Politico: President Joe Biden spent the first months of his presidency hunkered down as he worked on getting more vaccines into people’s arms ….

USA Today: States and counties are getting better at the nitty-gritty of what’s required to get COVID-19 vaccine into arms, but …

New York Times: How Quickly Are Shots Going in Arms?

Washington Post: Taddeo called for thinking “outside the box” to get more shots in arms.

NPR: As a result, there’s often a delay between when states receive their federal shipments of vaccines and when they get all the shots into people’s arms.

Bloomberg: Since the start of the global vaccination campaign, countries have experienced unequal access to vaccines and varying degrees of efficiency in getting shots into people’s arms.

NBC News: The recently approved Covid-19 vaccine from Johnson & Johnson is opening up a menu of new ways to get shots into arms

The Hill: Public health education is the best way to get COVID shots in arms

ABC News scores a hat trick:

Georgia officials have disputed the CDC data for weeks and said some health providers are slow to report when they put shots in arms.

“The supply chain is caught up.

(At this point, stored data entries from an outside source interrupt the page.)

-- ==== Sys2Proof/Laws/DmaSound.lean ====
section
/-! SUPPORT. The operations of Machine/Dma.lean are sound: see Laws/Sound.lean. -/

set_option linter.all false

namespace Sys2Proof.Machine

theorem State.dwShow_sound {s0 s : State} (h : Sound s0 s) {a1 a2 a3} : Sound s0 (State.dwShow s a1 a2 a3) := by
  have e := @rfl _ @State.dwShow
  conv at e => rhs; delta State.dwShow
  rw [e]; clear e; beta_reduce
  repeat' first
    | with_reducible assumption
    | (fail_if_no_progress (extract_lets -underBinder +onlyGivenNames x); first | (have hT : (type_of% x) = (State) := (by with_reducible rfl); clear hT; refine (fun (hx : Sound s0 x) => ?_) ?_; (on_goal 1 => clear_value x); (on_goal 2 => subst x)) | (have hT : (type_of% x) = (Nat) := (by with_reducible rfl); clear hT; clear_value x) | fail)
    | with_reducible apply State.setReg_sound
    | with_reducible apply State.setW64_sound

theorem State.dwWait_sound {s0 s : State} (h : Sound s0 s) {a1} : Sound s0 (State.dwWait s a1) := by
  have e := @rfl _ @State.dwWait
  conv at e => rhs; delta State.dwWait
  rw [e]; clear e; beta_reduce
  repeat' first
    | with_reducible assumption
    | with_reducible apply State.setB_sound
    | split

theorem State.dwCurrent_sound {s0 s : State} (h : Sound s0 s) {a1 a2 a3} : Sound s0 (State.dwCurrent s a1 a2 a3) := by
  have e := @rfl _ @State.dwCurrent
  conv at e => rhs; delta State.dwCurrent
  rw [e]; clear e; beta_reduce
  repeat' first
    | with_reducible assumption
    | (fail_if_no_progress (extract_lets -underBinder +onlyGivenNames x); first | (have hT : (type_of% x) = (State) := (by with_reducible rfl); clear hT; refine (fun (hx : Sound s0 x) => ?_) ?_; (on_goal 1 => clear_value x); (on_goal 2 => subst x)) | (have hT : (type_of% x) = (BitVec 32) := (by with_reducible rfl); clear hT; clear_value x) | (have hT : (type_of% x) = (Bool) := (by with_reducible rfl); clear hT; clear_value x) | (clear_value x) | fail)
    | (with_reducible apply sound_ite <;> intro)
    | with_reducible apply State.setDw_sound
    | with_reducible apply State.setReg_sound
    | with_reducible apply State.setAddr40_sound
    | with_reducible apply State.dwShow_sound
    | with_reducible apply State.setF_sound
    | with_reducible apply State.dwWait_sound

theorem State.dwSetRun_sound {s0 s : State} (h : Sound s0 s) {a1 a2} : Sound s0 (State.dwSetRun s a1 a2) := by
  have e := @rfl _ @State.dwSetRun
  conv at e => rhs; delta State.dwSetRun
  rw [e]; clear e; beta_reduce
  repeat' first
    | with_reducible assumption
    | with_reducible apply State.setB_sound

theorem State.dwHalt_sound {s0 s : State} (h : Sound s0 s) {a1 a2 a3} : Sound s0 (State.dwHalt s a1 a2 a3) := by
  have e := @rfl _ @State.dwHalt
  conv at e => rhs; delta State.dwHalt
  rw [e]; clear e; beta_reduce
  repeat' first
    | with_reducible assumption
    | (fail_if_no_progress (extract_lets -underBinder +onlyGivenNames x); first | (have hT : (type_of% x) = (State) := (by with_reducible rfl); clear hT; refine (fun (hx : Sound s0 x) => ?_) ?_; (on_goal 1 => clear_value x); (on_goal 2 => subst x)) | (clear_value x) | fail)
    | with_reducible apply State.setDw_sound
    | with_reducible apply State.dwSetRun_sound
    | with_reducible apply State.setReg_sound
    | with_reducible apply State.setF_sound
    | with_reducible apply State.pulse_sound
    | with_reducible apply State.finish_sound

theorem State.dwRefuse_sound {s0 s : State} (h : Sound s0 s) {a1 a2 a3 a4} : Sound s0 (State.dwRefuse s a1 a2 a3 a4) := by
  have e := @rfl _ @State.dwRefuse
  conv at e => rhs; delta State.dwRefuse
  rw [e]; clear e; beta_reduce
  repeat' first
    | with_reducible assumption
    | (fail_if_no_progress (extract_lets -underBinder +onlyGivenNames x); first | (have hT : (type_of% x) = (State) := (by with_reducible rfl); clear hT; refine (fun (hx : Sound s0 x) => ?_) ?_; (on_goal 1 => clear_value x); (on_goal 2 => subst x)) | fail)
    | (with_reducible apply sound_ite <;> intro)
    | with_reducible apply State.setB_sound
    | with_reducible apply State.setF_sound
    | with_reducible apply State.errRec_sound
    | with_reducible apply State.dwHalt_sound

theorem State.dwDone_sound {s0 s : State} (h : Sound s0 s) {a1} : Sound s0 (State.dwDone s a1) := by
  have e := @rfl _ @State.dwDone
  conv at e => rhs; delta State.dwDone
  rw [e]; clear e; beta_reduce
  repeat' first
    | with_reducible assumption
    | (fail_if_no_progress (extract_lets -underBinder +onlyGivenNames x); first | (have hT : (type_of% x) = (State) := (by with_reducible rfl); clear hT; refine (fun (hx : Sound s0 x) => ?_) ?_; (on_goal 1 => clear_value x); (on_goal 2 => subst x)) | (have hT : (type_of% x) = (Nat) := (by with_reducible rfl); clear hT; clear_value x) | (have hT : (type_of% x) = (BitVec 32) := (by with_reducible rfl); clear hT; clear_value x) | (clear_value x) | fail)
    | (with_reducible apply sound_ite <;> intro)
    | with_reducible apply State.setF_sound
    | with_reducible apply State.incReg_sound
    | with_reducible apply State.setB_sound
    | with_reducible apply State.dwHalt_sound
    | with_reducible apply State.pulse_sound
    | with_reducible apply State.setDw_sound

theorem State.dwDone0_sound {s0 s : State} (h : Sound s0 s) {a1} : Sound s0 (State.dwDone0 s a1) := by
  have e := @rfl _ @State.dwDone0
  conv at e => rhs; delta State.dwDone0
  rw [e]; clear e; beta_reduce
  repeat' first
    | with_reducible assumption
    | (with_reducible apply sound_ite <;> intro)
    | with_reducible apply State.dwDone_sound

theorem State.dwUncorr_sound {s0 s : State} (h : Sound s0 s) {a1 a2} : Sound s0 (State.dwUncorr s a1 a2) := by
  have e := @rfl _ @State.dwUncorr
  conv at e => rhs; delta State.dwUncorr
  rw [e]; clear e; beta_reduce
  repeat' first
    | with_reducible assumption
    | with_reducible apply State.dwHalt_sound
    | with_reducible apply State.setW64_sound

theorem State.dwFetch_sound {s0 s : State} (h : Sound s0 s) {a1 a2} : Sound s0 (State.dwFetch s a1 a2) := by
  have e := @rfl _ @State.dwFetch
  conv at e => rhs; delta State.dwFetch
  rw [e]; clear e; beta_reduce
  repeat' first
    | with_reducible assumption
    | (fail_if_no_progress (extract_lets -underBinder +onlyGivenNames x); first | (have hT : (type_of% x) = (State) := (by with_reducible rfl); clear hT; refine (fun (hx : Sound s0 x) => ?_) ?_; (on_goal 1 => clear_value x); (on_goal 2 => subst x)) | (have hT : ∃ α : Type, (type_of% x) = (α × State) := ⟨_, rfl⟩; clear hT; refine (fun (hx : Snd s0 x) => ?_) ?_; (on_goal 1 => clear_value x); (on_goal 2 => subst x)) | (clear_value x) | fail)
    | (with_reducible apply sound_ite <;> intro)
    | with_reducible apply State.refusedAccess_sound
    | with_reducible apply State.finish_sound
    | with_reducible apply State.dwRefuse_sound
    | with_reducible apply State.devRead_sound
    | with_reducible apply State.dwDone0_sound
    | with_reducible apply State.dwCurrent_sound
    | with_reducible apply State.dwUncorr_sound
    | (with_reducible apply Snd.out; with_reducible assumption)
    | split

theorem State.dwStart_sound {s0 s : State} (h : Sound s0 s) {a1 a2} : Sound s0 (State.dwStart s a1 a2) := by
  have e := @rfl _ @State.dwStart
  conv at e => rhs; delta State.dwStart
  rw [e]; clear e; beta_reduce
  repeat' first
    | with_reducible assumption
    | (fail_if_no_progress (extract_lets -underBinder +onlyGivenNames x); first | (have hT : (type_of% x) = (State) := (by with_reducible rfl); clear hT; refine (fun (hx : Sound s0 x) => ?_) ?_; (on_goal 1 => clear_value x); (on_goal 2 => subst x)) | (clear_value x) | fail)
    | with_reducible apply State.setDw_sound
    | with_reducible apply State.dwSetRun_sound

theorem State.dwCtlWrite_sound {s0 s : State} (h : Sound s0 s) {a1 a2} : Sound s0 (State.dwCtlWrite s a1 a2) := by
  have e := @rfl _ @State.dwCtlWrite
  conv at e => rhs; delta State.dwCtlWrite
  rw [e]; clear e; beta_reduce
  repeat' first
    | with_reducible assumption
    | (fail_if_no_progress (extract_lets -underBinder +onlyGivenNames x); first | (have hT : (type_of% x) = (State) := (by with_reducible rfl); clear hT; refine (fun (hx : Sound s0 x) => ?_) ?_; (on_goal 1 => clear_value x); (on_goal 2 => subst x)) | (have hT : (type_of% x) = (Nat) := (by with_reducible rfl); clear hT; clear_value x) | (have hT : (type_of% x) = (Bool) := (by with_reducible rfl); clear hT; clear_value x) | fail)
    | (with_reducible apply sound_ite <;> intro)
    | with_reducible apply State.setB_sound
    | with_reducible apply State.dwRefuse_sound
    | with_reducible apply State.dwStart_sound
    | with_reducible apply State.dwHalt_sound
    | with_reducible apply State.dwLatch_sound
    | split

theorem beginDmaStop_sound {s0 s : State} (h : Sound s0 s) {a0} : Snd s0 (beginDmaStop a0 s) := by
  have e := @rfl _ @beginDmaStop
  conv at e => rhs; delta beginDmaStop
  rw [e]; clear e; beta_reduce
  repeat' first
    | with_reducible assumption
    | (fail_if_no_progress (extract_lets -underBinder +onlyGivenNames x); first | (have hT : (type_of% x) = (Nat) := (by with_reducible rfl); clear hT; clear_value x) | fail)
    | with_reducible apply State.dwHalt_sound
    | with_reducible apply State.setB_sound
    | split
    | with_reducible apply snd_pair

theorem beginDmaChainStart_sound {s0 s : State} (h : Sound s0 s) {a0} : Snd s0 (beginDmaChainStart a0 s) := by
  have e := @rfl _ @beginDmaChainStart
  conv at e => rhs; delta beginDmaChainStart
  rw [e]; clear e; beta_reduce
  repeat' first
    | with_reducible assumption
    | (fail_if_no_progress (extract_lets -underBinder +onlyGivenNames x); first | (have hT : (type_of% x) = (Nat) := (by with_reducible rfl); clear hT; clear_value x) | fail)
    | with_reducible apply State.dwStart_sound
    | with_reducible apply State.setReg_sound
    | split
    | with_reducible apply snd_pair

theorem State.dwReset_sound {s0 s : State} (h : Sound s0 s) : Sound s0 (State.dwReset s) := by
  have e := @rfl _ @State.dwReset
  conv at e => rhs; delta State.dwReset
  rw [e]; clear e; beta_reduce
  repeat' first
    | with_reducible assumption
    | intro _ _ _
    | (fail_if_no_progress (extract_lets -underBinder +onlyGivenNames x); first | (have hT : (type_of% x) = (State) := (by with_reducible rfl); clear hT; refine (fun (hx : Sound s0 x) => ?_) ?_; (on_goal 1 => clear_value x); (on_goal 2 => subst x)) | (have hT : (type_of% x) = (Nat) := (by with_reducible rfl); clear hT; clear_value x) | (clear_value x) | fail)
    | (with_reducible apply sound_ite <;> intro)
    | with_reducible apply State.dwHalt_sound
    | with_reducible apply State.setW64_sound
    | with_reducible apply State.setReg_sound
    | with_reducible apply State.setDw_sound
    | with_reducible refine State.each_sound ?_ _ ?_

end Sys2Proof.Machine
end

They don’t need to be doing that any more. They need to get shots in arms.”

The U.S. government needs to boost vaccine supplies if it wants New Mexico to meet a new mandate for getting at least one shot into the arms of all teachers by the end of March …

What’s the deal? I mean, why not just say shots or injections and be done with it? Why specify in arms? I’m sick of it.

If George Carlin were alive today, he would spin this annoying turn of phrase into a ten-minute comedy routine. Arms have become a bizarre, national fixation. A fetish perhaps imported from Italy. Or somewhere in Asia. Rejected feet no longer feel sexy.

See, every time I hear “shots in arms” I immediately remember a time I got a shot somewhere else entirely.

While working construction at a power plant, a worker assigned to my area contracted hepatitis. Anyone using the nearby drinking water barrel might have been exposed. So they loaded 50 sweaty construction workers onto trucks, drove us into the nearest Georgia town, and lined us up behind a small, red-brick doctor’s office for some minty fresh immune globulin. One by one, the men emerged from the back door rubbing their butts and laughing.

When it was my turn after many before me, I stepped into a small room where sat a tiny, grim-faced nurse with a syringe. She looked up and like a peeved Holly Hunter said, “I need a hip.”

Ho-kay. God knows what those men before me said to the woman.

Lately that memory is like an ear worm. Reporters and public health spokespeople insist on repeating “in arms” as though they are federally mandated to remind Americans into just what body part their Covid-19 vaccine will go.

Just drop it, okay? No, not the pants.